──────── Dataset
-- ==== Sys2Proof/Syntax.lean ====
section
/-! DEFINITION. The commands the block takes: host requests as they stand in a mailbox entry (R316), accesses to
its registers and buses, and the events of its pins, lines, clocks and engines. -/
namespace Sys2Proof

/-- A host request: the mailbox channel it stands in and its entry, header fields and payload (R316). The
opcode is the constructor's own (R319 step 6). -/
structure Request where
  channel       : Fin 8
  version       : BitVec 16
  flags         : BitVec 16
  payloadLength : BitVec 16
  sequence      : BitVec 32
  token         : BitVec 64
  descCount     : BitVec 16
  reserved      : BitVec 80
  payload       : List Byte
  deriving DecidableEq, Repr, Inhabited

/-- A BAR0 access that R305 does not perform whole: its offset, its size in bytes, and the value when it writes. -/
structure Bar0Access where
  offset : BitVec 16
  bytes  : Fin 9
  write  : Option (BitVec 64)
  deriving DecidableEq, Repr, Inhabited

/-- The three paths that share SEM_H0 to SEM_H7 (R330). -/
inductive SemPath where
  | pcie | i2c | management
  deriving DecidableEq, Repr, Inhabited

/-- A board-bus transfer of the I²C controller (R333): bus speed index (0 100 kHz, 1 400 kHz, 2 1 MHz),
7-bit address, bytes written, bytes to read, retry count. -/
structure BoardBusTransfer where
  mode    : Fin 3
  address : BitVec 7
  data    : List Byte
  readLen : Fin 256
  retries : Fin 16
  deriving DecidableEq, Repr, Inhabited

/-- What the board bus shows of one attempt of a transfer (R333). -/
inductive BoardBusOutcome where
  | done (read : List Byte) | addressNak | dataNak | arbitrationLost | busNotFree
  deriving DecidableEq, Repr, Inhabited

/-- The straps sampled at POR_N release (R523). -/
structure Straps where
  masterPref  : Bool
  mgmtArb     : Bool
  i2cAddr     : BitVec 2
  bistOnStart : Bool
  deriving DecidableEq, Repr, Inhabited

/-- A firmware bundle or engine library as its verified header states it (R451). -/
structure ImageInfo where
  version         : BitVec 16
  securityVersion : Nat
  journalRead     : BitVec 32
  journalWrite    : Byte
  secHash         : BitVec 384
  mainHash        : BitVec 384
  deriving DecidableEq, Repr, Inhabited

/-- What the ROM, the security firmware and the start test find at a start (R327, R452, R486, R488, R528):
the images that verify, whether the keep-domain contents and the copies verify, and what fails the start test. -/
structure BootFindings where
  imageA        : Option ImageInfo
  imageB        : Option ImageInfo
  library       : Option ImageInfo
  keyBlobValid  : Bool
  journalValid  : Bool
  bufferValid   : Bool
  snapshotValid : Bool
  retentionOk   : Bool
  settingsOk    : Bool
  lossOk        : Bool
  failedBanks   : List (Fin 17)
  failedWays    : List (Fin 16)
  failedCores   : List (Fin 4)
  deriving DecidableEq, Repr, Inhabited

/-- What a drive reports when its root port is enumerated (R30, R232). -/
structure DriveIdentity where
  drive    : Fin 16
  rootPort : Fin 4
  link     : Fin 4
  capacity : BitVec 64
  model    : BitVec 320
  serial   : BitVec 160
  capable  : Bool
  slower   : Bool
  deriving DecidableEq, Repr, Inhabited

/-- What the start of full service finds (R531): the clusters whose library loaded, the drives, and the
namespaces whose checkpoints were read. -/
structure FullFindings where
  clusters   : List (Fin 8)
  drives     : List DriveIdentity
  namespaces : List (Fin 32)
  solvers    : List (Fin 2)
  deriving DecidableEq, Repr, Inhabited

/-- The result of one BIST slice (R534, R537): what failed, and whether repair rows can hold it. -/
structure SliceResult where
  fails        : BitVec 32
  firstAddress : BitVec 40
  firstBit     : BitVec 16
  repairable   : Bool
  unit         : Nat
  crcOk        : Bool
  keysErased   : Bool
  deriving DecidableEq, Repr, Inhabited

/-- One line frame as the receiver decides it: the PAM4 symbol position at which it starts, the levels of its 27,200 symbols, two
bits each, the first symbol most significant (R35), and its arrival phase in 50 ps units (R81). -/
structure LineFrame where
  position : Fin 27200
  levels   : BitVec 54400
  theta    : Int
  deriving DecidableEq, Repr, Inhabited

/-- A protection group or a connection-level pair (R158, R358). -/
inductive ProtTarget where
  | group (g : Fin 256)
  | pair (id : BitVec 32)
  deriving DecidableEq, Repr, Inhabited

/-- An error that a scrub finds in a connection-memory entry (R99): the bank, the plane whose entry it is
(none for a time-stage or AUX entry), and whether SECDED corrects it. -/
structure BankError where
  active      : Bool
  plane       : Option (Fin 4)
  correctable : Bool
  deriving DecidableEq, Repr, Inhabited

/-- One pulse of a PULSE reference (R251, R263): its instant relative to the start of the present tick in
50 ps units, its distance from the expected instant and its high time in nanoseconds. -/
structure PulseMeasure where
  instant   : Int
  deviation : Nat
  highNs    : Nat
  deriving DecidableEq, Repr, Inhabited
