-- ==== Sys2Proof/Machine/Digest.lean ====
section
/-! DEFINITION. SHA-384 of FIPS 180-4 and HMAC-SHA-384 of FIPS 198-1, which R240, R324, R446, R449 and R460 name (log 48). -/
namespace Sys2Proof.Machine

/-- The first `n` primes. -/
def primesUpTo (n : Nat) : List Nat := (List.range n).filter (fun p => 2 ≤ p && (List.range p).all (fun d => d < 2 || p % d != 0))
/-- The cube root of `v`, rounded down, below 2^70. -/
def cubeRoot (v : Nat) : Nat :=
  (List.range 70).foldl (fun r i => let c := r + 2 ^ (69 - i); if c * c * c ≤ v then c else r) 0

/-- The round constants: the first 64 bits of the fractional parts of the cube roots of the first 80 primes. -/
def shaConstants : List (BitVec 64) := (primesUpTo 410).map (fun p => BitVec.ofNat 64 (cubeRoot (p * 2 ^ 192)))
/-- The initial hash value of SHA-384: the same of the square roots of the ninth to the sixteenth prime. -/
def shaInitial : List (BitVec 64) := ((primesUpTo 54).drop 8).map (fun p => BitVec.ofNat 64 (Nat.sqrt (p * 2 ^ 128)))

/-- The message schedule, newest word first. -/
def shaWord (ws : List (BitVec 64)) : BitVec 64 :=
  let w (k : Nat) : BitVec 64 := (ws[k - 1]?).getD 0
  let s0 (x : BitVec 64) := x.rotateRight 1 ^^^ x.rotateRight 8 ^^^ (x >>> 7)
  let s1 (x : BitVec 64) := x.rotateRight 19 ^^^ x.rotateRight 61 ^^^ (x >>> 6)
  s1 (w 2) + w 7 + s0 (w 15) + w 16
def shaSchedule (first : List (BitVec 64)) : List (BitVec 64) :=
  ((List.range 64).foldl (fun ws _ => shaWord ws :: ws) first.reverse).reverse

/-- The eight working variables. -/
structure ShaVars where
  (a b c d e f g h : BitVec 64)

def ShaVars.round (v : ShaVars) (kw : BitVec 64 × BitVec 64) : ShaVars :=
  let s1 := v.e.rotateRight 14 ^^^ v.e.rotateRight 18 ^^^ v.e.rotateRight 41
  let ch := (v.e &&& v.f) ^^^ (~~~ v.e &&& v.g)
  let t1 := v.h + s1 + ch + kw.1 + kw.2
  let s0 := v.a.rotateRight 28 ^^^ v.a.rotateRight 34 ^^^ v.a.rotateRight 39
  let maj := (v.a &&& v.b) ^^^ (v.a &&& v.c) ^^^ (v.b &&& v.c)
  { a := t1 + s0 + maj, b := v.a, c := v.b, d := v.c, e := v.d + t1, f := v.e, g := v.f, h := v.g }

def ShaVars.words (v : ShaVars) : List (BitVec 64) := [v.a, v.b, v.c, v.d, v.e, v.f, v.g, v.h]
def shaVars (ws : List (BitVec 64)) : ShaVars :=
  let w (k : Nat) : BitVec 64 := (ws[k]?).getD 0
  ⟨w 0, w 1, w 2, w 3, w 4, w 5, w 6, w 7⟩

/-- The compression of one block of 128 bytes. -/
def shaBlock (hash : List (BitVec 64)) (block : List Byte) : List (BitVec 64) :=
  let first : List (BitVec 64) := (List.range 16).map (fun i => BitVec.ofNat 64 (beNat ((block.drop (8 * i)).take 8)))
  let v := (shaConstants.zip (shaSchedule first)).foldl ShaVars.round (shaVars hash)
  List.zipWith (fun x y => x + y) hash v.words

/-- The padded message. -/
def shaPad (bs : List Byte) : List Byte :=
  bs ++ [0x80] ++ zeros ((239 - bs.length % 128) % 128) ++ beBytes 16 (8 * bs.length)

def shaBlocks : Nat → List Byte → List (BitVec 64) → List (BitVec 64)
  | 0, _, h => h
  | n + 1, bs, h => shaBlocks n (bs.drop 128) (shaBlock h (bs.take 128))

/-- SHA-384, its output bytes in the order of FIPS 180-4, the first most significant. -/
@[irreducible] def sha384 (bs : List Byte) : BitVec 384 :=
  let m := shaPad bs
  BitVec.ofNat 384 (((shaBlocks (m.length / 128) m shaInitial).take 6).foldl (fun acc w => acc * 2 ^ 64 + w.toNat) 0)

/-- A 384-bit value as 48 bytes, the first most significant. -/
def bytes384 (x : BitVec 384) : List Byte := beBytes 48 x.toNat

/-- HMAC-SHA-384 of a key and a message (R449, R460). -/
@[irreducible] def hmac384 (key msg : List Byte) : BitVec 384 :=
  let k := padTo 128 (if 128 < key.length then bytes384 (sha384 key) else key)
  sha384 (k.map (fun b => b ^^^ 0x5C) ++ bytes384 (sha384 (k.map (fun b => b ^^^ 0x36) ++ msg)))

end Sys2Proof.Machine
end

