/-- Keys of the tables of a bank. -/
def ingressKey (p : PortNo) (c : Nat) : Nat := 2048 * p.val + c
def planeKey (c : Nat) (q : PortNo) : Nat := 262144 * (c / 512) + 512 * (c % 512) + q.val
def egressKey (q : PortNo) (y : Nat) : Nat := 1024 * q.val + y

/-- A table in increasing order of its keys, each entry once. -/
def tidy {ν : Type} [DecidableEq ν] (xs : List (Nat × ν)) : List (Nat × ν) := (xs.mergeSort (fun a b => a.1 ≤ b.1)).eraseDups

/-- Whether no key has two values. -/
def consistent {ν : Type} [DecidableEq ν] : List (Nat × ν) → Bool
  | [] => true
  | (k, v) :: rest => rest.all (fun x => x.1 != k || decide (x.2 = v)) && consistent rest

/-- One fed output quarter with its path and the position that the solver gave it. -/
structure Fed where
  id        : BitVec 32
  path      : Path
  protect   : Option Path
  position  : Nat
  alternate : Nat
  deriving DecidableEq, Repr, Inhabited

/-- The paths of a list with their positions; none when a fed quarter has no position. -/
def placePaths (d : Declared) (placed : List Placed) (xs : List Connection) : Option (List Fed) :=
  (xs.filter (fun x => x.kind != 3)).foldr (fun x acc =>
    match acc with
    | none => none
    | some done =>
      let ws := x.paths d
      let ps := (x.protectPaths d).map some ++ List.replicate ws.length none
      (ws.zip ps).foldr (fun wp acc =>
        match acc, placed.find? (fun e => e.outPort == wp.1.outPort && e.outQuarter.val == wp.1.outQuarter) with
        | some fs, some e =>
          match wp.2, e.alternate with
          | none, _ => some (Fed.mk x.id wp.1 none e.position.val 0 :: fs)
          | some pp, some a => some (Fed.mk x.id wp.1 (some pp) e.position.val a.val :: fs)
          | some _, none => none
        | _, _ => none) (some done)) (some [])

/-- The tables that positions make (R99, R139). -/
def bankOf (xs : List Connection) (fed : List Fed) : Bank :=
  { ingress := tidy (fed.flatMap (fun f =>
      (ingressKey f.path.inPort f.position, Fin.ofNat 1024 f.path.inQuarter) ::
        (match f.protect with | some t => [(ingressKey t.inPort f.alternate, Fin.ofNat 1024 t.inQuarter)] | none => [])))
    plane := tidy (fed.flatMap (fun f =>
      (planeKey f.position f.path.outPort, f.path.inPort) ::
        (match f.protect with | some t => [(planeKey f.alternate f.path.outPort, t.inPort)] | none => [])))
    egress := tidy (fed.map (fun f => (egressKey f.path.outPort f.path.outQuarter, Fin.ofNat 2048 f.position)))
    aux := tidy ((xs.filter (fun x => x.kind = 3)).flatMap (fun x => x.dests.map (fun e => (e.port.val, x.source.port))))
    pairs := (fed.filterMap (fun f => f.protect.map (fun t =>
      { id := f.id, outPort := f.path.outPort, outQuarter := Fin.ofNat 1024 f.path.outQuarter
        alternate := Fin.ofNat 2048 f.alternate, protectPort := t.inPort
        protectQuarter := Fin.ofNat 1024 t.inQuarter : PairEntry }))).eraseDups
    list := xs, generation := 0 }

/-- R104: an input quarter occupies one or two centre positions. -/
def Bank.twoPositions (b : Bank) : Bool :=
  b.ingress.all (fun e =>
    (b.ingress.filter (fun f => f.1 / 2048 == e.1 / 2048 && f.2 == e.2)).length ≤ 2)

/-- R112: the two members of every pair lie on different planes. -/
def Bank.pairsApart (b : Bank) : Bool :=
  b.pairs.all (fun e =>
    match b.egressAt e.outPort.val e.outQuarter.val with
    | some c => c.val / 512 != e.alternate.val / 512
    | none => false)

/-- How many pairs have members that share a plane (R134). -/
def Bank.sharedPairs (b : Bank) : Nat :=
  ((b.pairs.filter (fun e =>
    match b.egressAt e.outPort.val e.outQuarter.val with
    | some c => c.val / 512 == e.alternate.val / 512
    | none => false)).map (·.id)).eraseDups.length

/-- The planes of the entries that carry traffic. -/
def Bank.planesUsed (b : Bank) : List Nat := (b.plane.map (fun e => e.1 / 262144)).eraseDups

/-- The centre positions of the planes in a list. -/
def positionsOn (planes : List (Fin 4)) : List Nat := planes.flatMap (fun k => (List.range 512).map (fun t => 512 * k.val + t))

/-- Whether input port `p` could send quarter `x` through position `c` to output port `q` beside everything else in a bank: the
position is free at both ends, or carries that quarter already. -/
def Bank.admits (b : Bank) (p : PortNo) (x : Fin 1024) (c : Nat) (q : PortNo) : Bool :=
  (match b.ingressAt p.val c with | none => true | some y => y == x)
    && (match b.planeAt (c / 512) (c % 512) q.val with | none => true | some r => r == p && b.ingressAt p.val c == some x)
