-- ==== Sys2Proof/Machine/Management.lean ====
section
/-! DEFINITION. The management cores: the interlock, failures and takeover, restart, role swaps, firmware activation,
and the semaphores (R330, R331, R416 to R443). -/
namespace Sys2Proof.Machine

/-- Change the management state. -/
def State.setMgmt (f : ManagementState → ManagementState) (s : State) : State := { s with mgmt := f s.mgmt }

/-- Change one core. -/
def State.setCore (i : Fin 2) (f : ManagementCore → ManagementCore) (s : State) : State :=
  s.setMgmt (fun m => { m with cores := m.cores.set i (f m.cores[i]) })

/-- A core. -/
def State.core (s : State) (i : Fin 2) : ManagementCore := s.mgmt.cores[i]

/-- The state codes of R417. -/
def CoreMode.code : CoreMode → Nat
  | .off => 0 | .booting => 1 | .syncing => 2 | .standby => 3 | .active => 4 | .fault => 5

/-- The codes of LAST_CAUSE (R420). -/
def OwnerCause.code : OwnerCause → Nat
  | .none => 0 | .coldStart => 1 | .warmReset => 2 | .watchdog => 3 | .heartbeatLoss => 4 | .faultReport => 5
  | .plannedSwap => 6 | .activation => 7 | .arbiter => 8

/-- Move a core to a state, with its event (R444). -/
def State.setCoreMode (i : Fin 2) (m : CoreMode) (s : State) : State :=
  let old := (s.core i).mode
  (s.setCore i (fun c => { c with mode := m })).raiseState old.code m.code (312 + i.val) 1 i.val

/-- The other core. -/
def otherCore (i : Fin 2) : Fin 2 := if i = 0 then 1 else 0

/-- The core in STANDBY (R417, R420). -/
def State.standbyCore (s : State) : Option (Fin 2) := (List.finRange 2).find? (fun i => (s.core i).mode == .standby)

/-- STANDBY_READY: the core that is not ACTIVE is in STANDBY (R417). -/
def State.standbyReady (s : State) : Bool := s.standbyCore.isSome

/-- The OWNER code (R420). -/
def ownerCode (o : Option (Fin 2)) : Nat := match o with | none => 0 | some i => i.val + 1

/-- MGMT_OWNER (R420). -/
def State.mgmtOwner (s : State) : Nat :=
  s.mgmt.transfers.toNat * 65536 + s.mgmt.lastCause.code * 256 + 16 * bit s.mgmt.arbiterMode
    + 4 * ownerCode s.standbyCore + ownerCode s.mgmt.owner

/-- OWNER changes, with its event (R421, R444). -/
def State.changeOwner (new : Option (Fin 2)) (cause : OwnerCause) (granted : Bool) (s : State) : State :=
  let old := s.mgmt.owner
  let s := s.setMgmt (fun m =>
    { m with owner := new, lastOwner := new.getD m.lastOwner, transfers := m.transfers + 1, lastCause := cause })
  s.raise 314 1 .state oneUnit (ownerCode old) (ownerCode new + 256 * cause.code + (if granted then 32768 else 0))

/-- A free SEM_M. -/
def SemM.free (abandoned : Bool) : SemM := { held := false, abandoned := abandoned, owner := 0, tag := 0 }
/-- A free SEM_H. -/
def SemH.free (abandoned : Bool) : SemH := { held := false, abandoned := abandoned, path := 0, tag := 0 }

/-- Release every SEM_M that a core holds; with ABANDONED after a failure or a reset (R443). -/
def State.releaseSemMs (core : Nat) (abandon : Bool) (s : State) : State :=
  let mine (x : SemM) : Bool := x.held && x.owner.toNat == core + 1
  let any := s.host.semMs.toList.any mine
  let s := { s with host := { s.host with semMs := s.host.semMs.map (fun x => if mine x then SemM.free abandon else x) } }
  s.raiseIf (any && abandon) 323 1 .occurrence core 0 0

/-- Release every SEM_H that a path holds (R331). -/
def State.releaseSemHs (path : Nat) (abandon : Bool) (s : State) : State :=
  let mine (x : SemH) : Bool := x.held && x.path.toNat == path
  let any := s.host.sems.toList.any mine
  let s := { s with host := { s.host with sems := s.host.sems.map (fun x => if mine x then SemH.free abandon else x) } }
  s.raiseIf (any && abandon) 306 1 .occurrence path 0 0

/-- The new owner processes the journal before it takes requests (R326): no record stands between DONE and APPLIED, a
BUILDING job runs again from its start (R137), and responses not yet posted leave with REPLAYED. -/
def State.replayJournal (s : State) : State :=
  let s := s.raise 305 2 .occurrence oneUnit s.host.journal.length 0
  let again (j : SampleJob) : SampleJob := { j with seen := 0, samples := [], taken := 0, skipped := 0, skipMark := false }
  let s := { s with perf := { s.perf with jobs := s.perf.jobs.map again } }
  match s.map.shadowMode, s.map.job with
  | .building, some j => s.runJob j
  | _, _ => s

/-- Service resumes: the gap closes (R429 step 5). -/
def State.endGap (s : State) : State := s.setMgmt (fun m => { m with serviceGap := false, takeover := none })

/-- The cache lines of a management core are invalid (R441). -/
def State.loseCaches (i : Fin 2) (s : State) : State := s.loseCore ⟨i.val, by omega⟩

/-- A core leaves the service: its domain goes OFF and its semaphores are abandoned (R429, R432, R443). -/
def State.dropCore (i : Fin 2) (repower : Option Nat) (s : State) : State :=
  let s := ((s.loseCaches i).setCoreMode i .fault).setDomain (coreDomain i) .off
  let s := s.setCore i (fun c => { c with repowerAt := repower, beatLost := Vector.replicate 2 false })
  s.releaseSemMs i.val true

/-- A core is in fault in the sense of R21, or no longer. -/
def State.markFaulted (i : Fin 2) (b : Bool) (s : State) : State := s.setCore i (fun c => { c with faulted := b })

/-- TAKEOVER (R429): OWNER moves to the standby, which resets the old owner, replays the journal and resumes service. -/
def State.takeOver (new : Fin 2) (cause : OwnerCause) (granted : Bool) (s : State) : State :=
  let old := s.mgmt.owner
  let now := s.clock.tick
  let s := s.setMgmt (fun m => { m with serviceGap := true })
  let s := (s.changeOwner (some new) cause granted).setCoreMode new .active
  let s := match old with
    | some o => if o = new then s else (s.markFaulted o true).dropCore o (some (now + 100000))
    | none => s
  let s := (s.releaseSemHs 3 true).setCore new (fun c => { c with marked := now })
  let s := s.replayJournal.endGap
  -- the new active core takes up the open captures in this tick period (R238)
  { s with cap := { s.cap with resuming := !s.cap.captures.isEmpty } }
────────────────
Problem statement: Would you retype exactly the lines above, from the line with "let v := (shaConstants.zip" to the line with "let m := shaPad bs", with both end lines kept and nothing more?

Written answer:
  let v := (shaConstants.zip (shaSchedule first)).foldl ShaVars.round (shaVars hash)
  List.zipWith (fun x y => x + y) hash v.words

/-- The padded message. -/
def shaPad (bs : List Byte) : List Byte :=
  bs ++ [0x80] ++ zeros ((239 - bs.length % 128) % 128) ++ beBytes 16 (8 * bs.length)

def shaBlocks : Nat → List Byte → List (BitVec 64) → List (BitVec 64)
  | 0, _, h => h
  | n + 1, bs, h => shaBlocks n (bs.drop 128) (shaBlock h (bs.take 128))

/-- SHA-384, its output bytes in the order of FIPS 180-4, the first most significant. -/
@[irreducible] def sha384 (bs : List Byte) : BitVec 384 :=
  let m := shaPad bs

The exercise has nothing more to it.